渋谷の文化村ミュージアムと松濤美術館のほぼ中間で、松濤に向かって右方向の脇道を入ってすぐにギャラリエ アンドウはあります。
ギャラリーのサイトはこちら

4月23日まで内海聖史展「さくらのなかりせば」を開催中で、早速行って来ました。

このブログで「内海聖史」で検索すると、結構な数の記事がヒットし、どうやら最初に作品を拝見したのは2008年6月の東京都現代美術館の「屋上庭園」。
そして、同年11月に静岡県美の「風景ルルル」展での展示に感動し、以来個展、グループ展に関わらず拝見しているような気がする。
直近では、昨年10月の京都芸術センター「panorama すべてを見ながら見えていない私たちへ」展での展示だろうか。

とにかく、色彩に全身が包まれるという感覚が忘れられず、回を重ねるごとに展示方法も作品もダイナミックにかつ巧みになっていると思う。
こうして、一人の作家さんを追いかけていくと少しずつ違いや変化が見えてきて、それも楽しみの一つになっている。
*内海さんご自身のブログ「色彩の下」→ http://uchiuminfo.exblog.jp/

さて、今回の個展「さくらのなかりせば」は、4月の桜の季節にピッタリの作品。

ギャラリエアンドウの展示空間は決して広いとは言えない。しかし、敢えて壁面の約3分の2を使用した大作は、満開の桜を見上げるのでなく、自分の目線と平行に観るという新しい花見体験のようだった。

ピンク色、桜色、微妙な色の変化、色数だけで30色、50色だったかを使用されているとのこと。
ギャラリーに入った瞬間、本当は白い壁面が淡いピンク色に染まっているように感じたが、照明によって作品の色が反射したため、壁の色までピンク色になっている。

ちょうど内海さんが在廊されていて、次々と訪れるお客様に作品の説明をされていらっしゃった。
ここで、調光可能な照明を操作して、徐々に光を落としていく。
すると、桜色も深くなり沈んでいくのがよく分かった。
最後は自然光で観たのだが、窓がない空間なので、夜桜をイメージした。
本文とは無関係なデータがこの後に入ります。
/-- Multicast copies are discarded and counted by the tile of their ingress (R86, R226); 12 stands for the internal
requesters that have no tile. -/
def Chip.mcDiscard (c : Chip) (x : Look) (k : Nat) : Chip :=
  let t := match x.src with | .port n => tileOf n | .engine e => e / 128 | _ => 12
  if k = 0 then c else { c with cel := { c.cel with mcDrops := c.cel.mcDrops.set 0 t (c.cel.mcDrops.get 0 t + k) } }

/-- More than 16 ports: one MC_FANOUT for the group until its settings change (R86). -/
def Chip.mcWide (c : Chip) (t p g : Nat) : Chip :=
  if (c.part p).mcRaised.elem g then c
  else (c.updPart p fun h => { h with mcRaised := g :: h.mcRaised }).raise (tileSrc t 13) 0x06 0 (p * 256 + g) (some p)

/-! ### Step 5: ACS and Bus Master Enable (R118, R119, Table 3.1) -/

/-- Where the ACS controls of a downstream port let a packet of its card go: a peer destination may be redirected to the
upstream port of the hierarchy `p` in which it is routed (R263), and `rid` is the Requester ID that the card gave; none is a
violation. -/
def Chip.acs (c : Chip) (n p rid : Nat) (k : Packet) (d : Dest) : Option Dest :=
  let ctl (b : Nat) : Bool := c.cfgBit (.port n) 0x384 (16 + b)
  let bus := rid / 256
  let up := match c.upPort? p with | some u => Dest.port u | none => d
  let peer := match d with | .port m => c.isPcie m && c.role m == 0 && m != n | _ => false
  if k.kind = .cpl then (if peer && ctl 3 && !k.relaxed then some up else some d)
  else if ctl 0 && !c.busClaims (.port n) bus then none
  else if ctl 1 && k.translated && k.isMem then none
  else if peer then
    let blocked := ctl 5 && (match d with | .port m => c.cfgBit (.port n) (0x388 + 4 * (m / 32)) (m % 32) | _ => false)
    if ctl 6 && k.translated then some d
    else if ctl 2 then (if ctl 5 && !blocked then some d else some up)
    else if blocked then none else some d
  else some d

/-! ### Step 6: gates -/

/-- The gate of a destination and the address that it judges (Table 11.1, R386, R387): memory requests, and I/O toward the
segment. -/
def Chip.gateOf? (c : Chip) (d : Dest) (k : Packet) : Option (Nat × Nat) :=
  match d with
  | .port m => if k.isMem && c.isPcie m && c.role m != 1 then some (m, k.addr) else none
  | .pantry t => if k.isMem then some (96 + t, k.addr) else none
  | .legacy => match (if k.isMemIo then c.segWindow? k.isIo k.addr else none) with
    | some w => some (111, c.segAddr w k.addr)
    | none => none
  | .mgmt => none
  | .requester _ => none

/-- How a request acts on memory (R392). -/
def Packet.gateReads (p : Packet) : Bool := p.kind == .memRd || p.kind == .memRdLk || p.kind == .ioRd || p.kind == .atomic
/-- A write, a DMWr, an AtomicOp. -/
def Packet.gateWrites (p : Packet) : Bool := p.kind == .memWr || p.kind == .dmWr || p.kind == .ioWr || p.kind == .atomic

/-- The check of step 6 on a copy's access: whether it passes, and the device with a denial captured, under the Requester ID as
received, 0 for firmware (Table 11.8). -/
def Chip.gateAllows (c : Chip) (d : Dest) (k : Packet) (st : Standing) (rid : Nat) (part : Option Nat) : Bool × Chip :=
  match c.gateOf? d k with
  | none => (true, c)
  | some (g, a) =>
    match c.gate g { st := st, addr := a, reads := k.gateReads, writes := k.gateWrites, plain := k.isIo,
                     rid := (if st.master = .firmware then 0 else rid), part := part } with
    | (none, c) => (true, c)
    | (some _, c) => (false, c)

/-! ### Steps 5 and 6 for one destination -/

/-- The violations that the destination decides (R85, R87, Table 3.9 0x07, 0x0F, 0x12): the code, 0 for the MRdLk that
R85 answers without one. -/
def Chip.destViol? (c : Chip) (k : Packet) (d : Dest) : Option Nat :=
  let inside := match d with | .port _ => false | _ => true
  if k.ide && inside then some 0x12
  else if k.poisoned && inside then some 0x07
  else if k.kind = .dmWr then
    match d with
    | .legacy => none
    | .port m => if c.isPcie m && c.cfgBit (.port m) 0x368 1 then some 0x0F else none
    | _ => some 0x0F
  else if k.kind = .memRdLk && d != .legacy then some 0
  else none

/-- A posted request is discarded at a port whose link is not in DL_Active, and counted there (R100), or at the segment in reset
(R428). -/
def Chip.countDrop (c : Chip) (x : Look) (d : Dest) : Chip :=
  match d with
  | .port m => if x.pkt.cat = .posted then c.updPort m fun h => { h with drops := h.drops + 1 } else c
  | .legacy => if x.pkt.cat = .posted then c.inc F.LPB_DISCARD.COUNT else c
  | _ => c

/-- Steps 5 and 6 of Table 5.1, and R100, for one destination: where the copy goes, or none when it is answered or
discarded. -/
def Chip.passes (c : Chip) (x : Look) (d0 : Dest) : Option Dest × Chip :=
  let k := x.pkt
  let card : Option Nat := match x.inPort? with
    | some n => if c.isPcie n && c.role n == 0 then some n else none
    | none => none
  let to_ := match card with | some n => c.acs n (x.part.getD (c.portPart n)) (if x.flc.isSome then x.oRid else k.rid) k d0 | none => some d0
  match c.destViol? k (to_.getD d0) with
  | some 0 => (none, (c.aerHere x aerUr).refuse x d0)
  | some 7 => (none, c.violHere x 7)
  | some v => (none, (c.violHere x v).refuse x d0)
  | none =>
    match to_ with
    | none => (none, (c.violHere x 0x06).refuseHere x)
    | some d =>
      let offCard := match card with | some n => k.isMemIo && !c.bme (.port n) | none => false
      let offUp := match d with
        | .port u => if k.isMemIo && c.isPcie u && c.role u == 1 && !c.bme (.port u) then some u else none
        | _ => none
      let dead := match d with | .port m => !c.linkLive m | .legacy => c.flag F.LPB_STATUS.RST_ACTIVE | _ => false
      if offCard then (none, (c.aerHere x aerUr).refuseHere x)
      else match offUp with
        | some u => (none, (c.aer u aerUr (some k)).refuse x d)
        | none =>
          if dead then (none, (c.countDrop x d).refuse x d)
          else
            match c.gateAllows d k x.st x.oRid x.part with
            | (true, c) => (some d, c)
            | (false, c) =>
              let c := match x.src with
                | .port n => c.pulse (tileUnit (tileOf n)) 0x1A
                | .engine e => c.pulse (tileUnit (e / 128)) 0x1A
                | _ => c
              let c := if x.st.master = .host || x.st.master = .card then c.aerHere x aerUr else c
              (none, c.refuse x d)

/-! ### Step 7: meters (R292 to R296) -/

/-- What step 7 does with a packet. -/
inductive Metered where
  | pass
  | held (ctx : Nat)
  | dropped
  deriving DecidableEq, Repr, Inhabited

/-- The first meter of a packet, its pre-colour and its length. -/
def Chip.firstMeter? (c : Chip) (x : Look) : Option (Nat × Nat × Nat) :=
  if x.pkt.kind = .cpl then none
  else match x.src with
    | .port n =>
      let k := x.pkt.cls
      if c.flag F.SCH_FLOW_MAP.VALID n k then
        some (c.fld F.SCH_FLOW_MAP.CTX n k, bits (c.fld F.SCH_PORT_CFG.PRECOLOUR n) (2 * k + 1) (2 * k),
          x.pkt.bytes + c.overhead n)
      else none
    | .engine _ => x.meter.map fun m => (m, 0, x.pkt.bytes)
    | _ => none

/-- Step 7 of Table 5.1. -/
def Chip.meter (c : Chip) (x : Look) : Metered × Chip :=
  match c.firstMeter? x with
  | none => (.pass, c)
  | some (m, pre, len) =>
    let (v, c) := c.meterChain m pre len
    let c := match x.src with
      | .port n => if v.colour = 1 then c.pulse (portUnit n) 0x16 else if v.colour = 2 then c.pulse (portUnit n) 0x17 else c
      | _ => c
    if !v.drop then (.pass, c.countColour v)
    else match x.src with
      | .port n => (.dropped, (c.countColour v).inc F.SCH_METER_DROP.COUNT (tileOf n))
      | _ => (.held m, c)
以前、プライスコレクション展で、照明を変化させることにより、屏風絵の金箔、金地の見え方が変わる展示が行われたことを思い出す。

桜色の作品の前に佇むと、自分自身もほんのりと染まっていくような、そして、ぽかぽかと身体が暖かくなるような感覚があり、色彩はエネルギーで、鑑賞者は色から伝わるエネルギーや感触を身体で受け止める。
目から取り込んだ情報であるにもかかわらず、それが体中に伝わっていく感じ、まさしくエネルギーが身体を循環していくような感じ。

内海さんの作品では緑色や青色がよく使用されるが、ピンク色ベースの大作は今回初めてとのこと。
これまでもピンクを取り上げてみたいと考えておられたそうだが、夏では暑苦しいし、作品を公開する季節を考えるとタイミングが合わず、漸く今回4月の個展とのことで、ピンクに挑戦することができたとお話して下さった。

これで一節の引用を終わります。